= For Your Consideration (advertising) =

Advertising seeking entertainment industry awards

For Your Consideration is a heading frequently used in advertisements specifically directed towards members of awards voting groups in the entertainment industry, like the Academy of Motion Picture Arts and Sciences that annually presents the Academy Awards celebrating the best in motion pictures, or the Academy of Television Arts & Sciences which presents the Primetime Emmy Awards for television.
They are often found in entertainment trade publications such as Variety, Backstage, and The Hollywood Reporter, as well as outdoor advertising, direct mailers, and events in Los Angeles.

Each year television studios and the television networks spend large sums of money on For Your Consideration ads extolling the alleged virtues of their films or programs released over the previous year. In recent years, these ads have begun to appear online at websites popular with voting members of the applicable academies.

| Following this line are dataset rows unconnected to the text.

-- ==== Sys2Proof/Laws/Sound7.lean ====
section
/-! SUPPORT. Each effect of Sys2Proof/Machine/ in the files named below leaves the queue of commands alone and keeps a state sound:
Monitors, Boot, Firmware, Reset, Thermal, Housekeeping, Census, Sleep. -/

namespace Sys2Proof.Machine

/-! ### Monitors -/

theorem execProcessMonitorPeriod_good {pq : List Instr} {x0 : List Nat} {x1 : State} (hx1 : Good pq x1) : GoodOut pq (execProcessMonitorPeriod x0 x1) :=
  next_goodOut (processMonitor_good hx1)

theorem execMonStatus_good {pq : List Instr} {x0 : Request} {x1 : State} (hx1 : Good pq x1) : GoodOut pq (execMonStatus x0 x1) := by
  unfold execMonStatus
  refine next_goodOut ?_
  apply deskRun_good
  · intro a0 a1 ha2
    try dsimp -zeta only
    apply sCommand_good
    assumption
  · assumption

/-! ### Boot -/

theorem loadCatalogue_good {pq : List Instr} {x0 : Bool} {x1 : Bool} {x2 : State} (hx2 : Good pq x2) : Good pq (loadCatalogue x0 x1 x2) := by
  unfold loadCatalogue
  extract_lets v0 v1 v2 v3 v4 v5 v6 v7 v8 v9 v10 v11 v12
  clear_value v0 v1 v2 v3 v4 v5 v6 v7 v8 v9
  have hv10 : v10.sound = true := hx2.sound.stk
  clear_value v10 v11 v12
  exact ⟨hx2.queue, ⟨hx2.sound.chutes, hv10, hx2.sound.evt, hx2.sound.desk⟩⟩

theorem romBoard_good {pq : List Instr} {x0 : State} (hx0 : Good pq x0) : Good pq (romBoard x0) := by
  unfold romBoard
  extract_lets v0 v1 v2 v3 v4 v5 v6 v7
  clear_value v0 v1 v2 v3
  have hv4 : Good pq v4 := by
    unfold v4
    refine Good.lit ?_
    assumption
  clear_value v4 v5
  have hv6 : Good pq v6 := by
    unfold v6
    refine ite_good (fun _ => ?_) (fun _ => ?_)
    · refine Good.lit ?_
      assumption
    · refine Good.lit ?_
      assumption
  clear_value v6 v7
  refine ite_good (fun _ => ?_) (fun _ => ?_)
  · apply bufRest_good
    assumption
  · refine Good.lit ?_
    assumption

theorem encRequired_good {pq : List Instr} {x0 : State} (hx0 : Good pq x0) : Good pq (encRequired x0) := by
  unfold encRequired
  refine ite_good (fun _ => ?_) (fun _ => ?_)
  · extract_lets v0
    clear_value v0
    refine foldl_good (fun _ _ _ => ?_) ?_
    · try dsimp -zeta only
      refine ite_good (fun _ => ?_) (fun _ => ?_)
      · refine Good.lit ?_
        assumption
      · assumption
    · assumption
  · assumption

theorem bootRun_good {pq : List Instr} {x0 : Bool} {x1 : Bool} {x2 : State} (hx2 : Good pq x2) : Good pq (bootRun x0 x1 x2) := by
  unfold bootRun
  extract_lets v0 v1 v2 v3 v4
  clear_value v0 v1
  have hv2 : Good pq v2 := by
    unfold v2
    refine Good.lit ?_
    assumption
  clear_value v2 v3 v4
  split
  · apply driveAll_good
    refine Good.lit ?_
    assumption
  · extract_lets v5 v6 v7 v8 v9 v10
    clear_value v5
    have hv6 : Good pq v6 := by
      unfold v6
      apply encRequired_good
      apply romBoard_good
      refine Good.lit ?_
      assumption
    clear_value v6 v7
    have hv8 : Good pq v8 := by
      unfold v8
      refine Good.lit ?_
      assumption
    clear_value v8
    have hv9 : Good pq v9 := by
      unfold v9
      apply loadCatalogue_good
      assumption
    clear_value v9 v10
    apply driveAll_good
    refine Good.lit ?_
    assumption
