@[simp] theorem complete_pending : (complete ch tag r s).pending = s.pending := by unfold complete; split <;> rfl
@[simp] theorem setPhase_pending : (setPhase ch tag p s).pending = s.pending := rfl
@[simp] theorem complete_free : (complete ch tag r s).free = s.free := by unfold complete; split <;> rfl
@[simp] theorem setPhase_free : (setPhase ch tag p s).free = s.free := rfl
@[simp] theorem complete_dev : (complete ch tag r s).dev = s.dev := by unfold complete; split <;> rfl
@[simp] theorem setPhase_dev : (setPhase ch tag p s).dev = s.dev := rfl
@[simp] theorem complete_par : (complete ch tag r s).par = s.par := by unfold complete; split <;> rfl
@[simp] theorem setPhase_par : (setPhase ch tag p s).par = s.par := rfl
@[simp] theorem complete_evt : (complete ch tag r s).evt = s.evt := by unfold complete; split <;> rfl
@[simp] theorem setPhase_evt : (setPhase ch tag p s).evt = s.evt := rfl
@[simp] theorem complete_chutes : (complete ch tag r s).chutes = s.chutes := by unfold complete; split <;> rfl
@[simp] theorem setPhase_chutes : (setPhase ch tag p s).chutes = s.chutes := rfl
@[simp] theorem complete_time : (complete ch tag r s).time = s.time := by unfold complete; split <;> rfl
@[simp] theorem setPhase_time : (setPhase ch tag p s).time = s.time := rfl
@[simp] theorem complete_cars : (complete ch tag r s).cars = s.cars := by unfold complete; split <;> rfl
@[simp] theorem setPhase_cars : (setPhase ch tag p s).cars = s.cars := rfl
@[simp] theorem complete_rx : (complete ch tag r s).rx = s.rx := by unfold complete; split <;> rfl
@[simp] theorem setPhase_rx : (setPhase ch tag p s).rx = s.rx := rfl
@[simp] theorem complete_tx : (complete ch tag r s).tx = s.tx := by unfold complete; split <;> rfl
@[simp] theorem setPhase_tx : (setPhase ch tag p s).tx = s.tx := rfl
@[simp] theorem complete_dec : (complete ch tag r s).dec = s.dec := by unfold complete; split <;> rfl
@[simp] theorem setPhase_dec : (setPhase ch tag p s).dec = s.dec := rfl
@[simp] theorem complete_il : (complete ch tag r s).il = s.il := by unfold complete; split <;> rfl
@[simp] theorem setPhase_il : (setPhase ch tag p s).il = s.il := rfl
@[simp] theorem complete_folio : (complete ch tag r s).folio = s.folio := by unfold complete; split <;> rfl
@[simp] theorem setPhase_folio : (setPhase ch tag p s).folio = s.folio := rfl
@[simp] theorem complete_crypt : (complete ch tag r s).crypt = s.crypt := by unfold complete; split <;> rfl
@[simp] theorem setPhase_crypt : (setPhase ch tag p s).crypt = s.crypt := rfl
@[simp] theorem complete_bonds : (complete ch tag r s).bonds = s.bonds := by unfold complete; split <;> rfl
@[simp] theorem setPhase_bonds : (setPhase ch tag p s).bonds = s.bonds := rfl
@[simp] theorem complete_odum : (complete ch tag r s).odum = s.odum := by unfold complete; split <;> rfl
@[simp] theorem setPhase_odum : (setPhase ch tag p s).odum = s.odum := rfl
@[simp] theorem complete_map : (complete ch tag r s).map = s.map := by unfold complete; split <;> rfl
@[simp] theorem setPhase_map : (setPhase ch tag p s).map = s.map := rfl
@[simp] theorem complete_prot : (complete ch tag r s).prot = s.prot := by unfold complete; split <;> rfl
@[simp] theorem setPhase_prot : (setPhase ch tag p s).prot = s.prot := rfl
@[simp] theorem complete_stk : (complete ch tag r s).stk = s.stk := by unfold complete; split <;> rfl
@[simp] theorem setPhase_stk : (setPhase ch tag p s).stk = s.stk := rfl
@[simp] theorem complete_ap : (complete ch tag r s).ap = s.ap := by unfold complete; split <;> rfl
@[simp] theorem setPhase_ap : (setPhase ch tag p s).ap = s.ap := rfl
@[simp] theorem complete_cen : (complete ch tag r s).cen = s.cen := by unfold complete; split <;> rfl
@[simp] theorem setPhase_cen : (setPhase ch tag p s).cen = s.cen := rfl
@[simp] theorem complete_lanes : (complete ch tag r s).lanes = s.lanes := by unfold complete; split <;> rfl
@[simp] theorem setPhase_lanes : (setPhase ch tag p s).lanes = s.lanes := rfl
@[simp] theorem complete_link : (complete ch tag r s).link = s.link := by unfold complete; split <;> rfl
@[simp] theorem setPhase_link : (setPhase ch tag p s).link = s.link := rfl
@[simp] theorem complete_pwr : (complete ch tag r s).pwr = s.pwr := by unfold complete; split <;> rfl
@[simp] theorem setPhase_pwr : (setPhase ch tag p s).pwr = s.pwr := rfl
@[simp] theorem complete_house : (complete ch tag r s).house = s.house := by unfold complete; split <;> rfl
@[simp] theorem setPhase_house : (setPhase ch tag p s).house = s.house := rfl
@[simp] theorem complete_boot : (complete ch tag r s).boot = s.boot := by unfold complete; split <;> rfl
@[simp] theorem setPhase_boot : (setPhase ch tag p s).boot = s.boot := rfl
@[simp] theorem complete_cat : (complete ch tag r s).cat = s.cat := by unfold complete; split <;> rfl
@[simp] theorem setPhase_cat : (setPhase ch tag p s).cat = s.cat := rfl
@[simp] theorem complete_vault : (complete ch tag r s).vault = s.vault := by unfold complete; split <;> rfl
@[simp] theorem setPhase_vault : (setPhase ch tag p s).vault = s.vault := rfl
@[simp] theorem complete_safe : (complete ch tag r s).safe = s.safe := by unfold complete; split <;> rfl
@[simp] theorem setPhase_safe : (setPhase ch tag p s).safe = s.safe := rfl
@[simp] theorem complete_mate : (complete ch tag r s).mate = s.mate := by unfold complete; split <;> rfl
@[simp] theorem setPhase_mate : (setPhase ch tag p s).mate = s.mate := rfl
@[simp] theorem complete_pins : (complete ch tag r s).pins = s.pins := by unfold complete; split <;> rfl
@[simp] theorem setPhase_pins : (setPhase ch tag p s).pins = s.pins := rfl

end

end Sys2Proof.Machine
end

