-- ==== Sys2Proof/Tests/Slice0.lean ====
section
/-! SUPPORT. The model's own tests: what ill-formed commands the check refuses, small states that meet the hypotheses of the
statements, and single steps. -/

namespace Sys2Proof.Tests

set_option Elab.async false
open Sys2Proof.Machine

/-- A request on channel 1 with a bulk slot. -/
def req (body : List Byte) (bulk : List Byte := []) : Request :=
  { ch := 1, tag := 7, ordered := false, holdMs := 0, slot := some 0, body := body, bulk := bulk }

/-- A request that has been accepted and has not started. -/
def waits (op : Nat) (q : Request) (s : State) : State :=
  onChan q.ch (fun c => { c with outst := [{ op := op, req := q, seq := 1, order := 0, at_ := 0, phase := .waiting }] }) s

/-- A HUB that runs: RESET_N is high, every domain is in RUN, the Curator answers, the Stacks are initialised. -/
def up : State :=
  let z := State.reset
  { z with
    dev := { z.dev with mode := some .hub }
    boot := { z.boot with resetLow := false }
    desk := { z.desk with ready := true, chans := Vector.replicate 4 { ready := true } }
    pwr := { z.pwr with domains := Vector.replicate 20 { st := .run } }
    stk := { z.stk with initialised := true, cleared := true } }

/-- Does a request run from `s` once it has been accepted? -/
def startsAt (s : State) (op : Nat) (body : List Byte) (bulk : List Byte := []) : Bool :=
  runs op (req body bulk) (waits op (req body bulk) s)

/-- Does a request have its turn at `s` once it has been accepted? -/
def turnAt (s : State) (op : Nat) (body : List Byte) (bulk : List Byte := []) : Bool :=
  hasTurn op (req body bulk) (waits op (req body bulk) s)

/-- Protection group 0 exists, with the protection carrier 1. -/
def guarded (f : Prot → Prot := id) (s : State := up) : State := onProt 0 (fun p => f { p with exists_ := true }) s

/-- A state with one parameter set. -/
def withPar (t : PTab) (ob pid : Nat) (v : Int) (s : State) : State := { s with par := s.par.put { tab := t, obj := ob, pid := pid, val := v } }

/-- An item at rest or falling. -/
def anItem : Item := { data := 1, errs := 0, endMark := 7, poison := 0 }

/-- Chute 100, Wide, of a pool and STORE, holding `n` items at rest and a write that waits. -/
def chuteUp (n : Nat) (w : Option Item) : State :=
  onChute 100 (fun c => { c with items := List.replicate n (.item anItem true), pendingWrite := w }) up

/-- The cases of a write: no such Chute, closed, room (up to the last stage), full, a write waiting; a packet at its
last item. -/
theorem meets_ChuteWritten :
    (chuteId 176 = none ∧ (chuteId 175).isSome = true) ∧
    ((chuteId 100).all (fun i => !chuteOpen State.reset i && chuteOpen (chuteUp 0 none) i) = true) ∧
    ((chuteUp 15 none).chutes[100].held < chuteStages 0 ∧ chuteStages 0 ≤ (chuteUp 16 none).chutes[100].held) ∧
    (vote3 3 = true ∧ vote3 1 = false ∧ 14 + 1 < chutePacket 0 ∧ ¬15 + 1 < chutePacket 0) ∧
    ((chuteUp 16 (some anItem)).chutes[100].pendingWrite = some anItem ∧ (chuteUp 15 (some anItem)).chutes[100].pendingWrite = some anItem) ∧
    ((chuteId 100).all (fun i => !i.fixedRate) = true ∧ (chuteId 78).all ChuteId.fixedRate = true) :=
  ⟨by decide +kernel, by decide +kernel, by decide +kernel, by decide +kernel, by decide +kernel, by decide +kernel⟩

/-- A Chute with an item, at rest or not, read or not. -/
def chuteItem (rest reading : Bool) : State :=
  onChute 100 (fun c => { c with items := [.item anItem rest], reading := reading }) up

In the mid-1990s, in addition to print advertising, networks began releasing special editions of their programming (screeners) to allow voters a chance to review the content before casting their votes. Mailing DVD sets to Emmy voters became a common practice; clever packaging has been credited with garnering Emmy nominations for otherwise forgotten programs, and the ever-increasing complexity of mailers has been likened to an arms race. Some studios, however, have begun moving their content online to lessen environmental impact and avoid the high cost of postage. Online applications have their own benefits: In 2009 Showtime launched a password-protected site that allowed voters to download streaming video of "For Your Consideration" programming to mobile devices. AMPAS added a streaming option on their website for film screeners in 2019.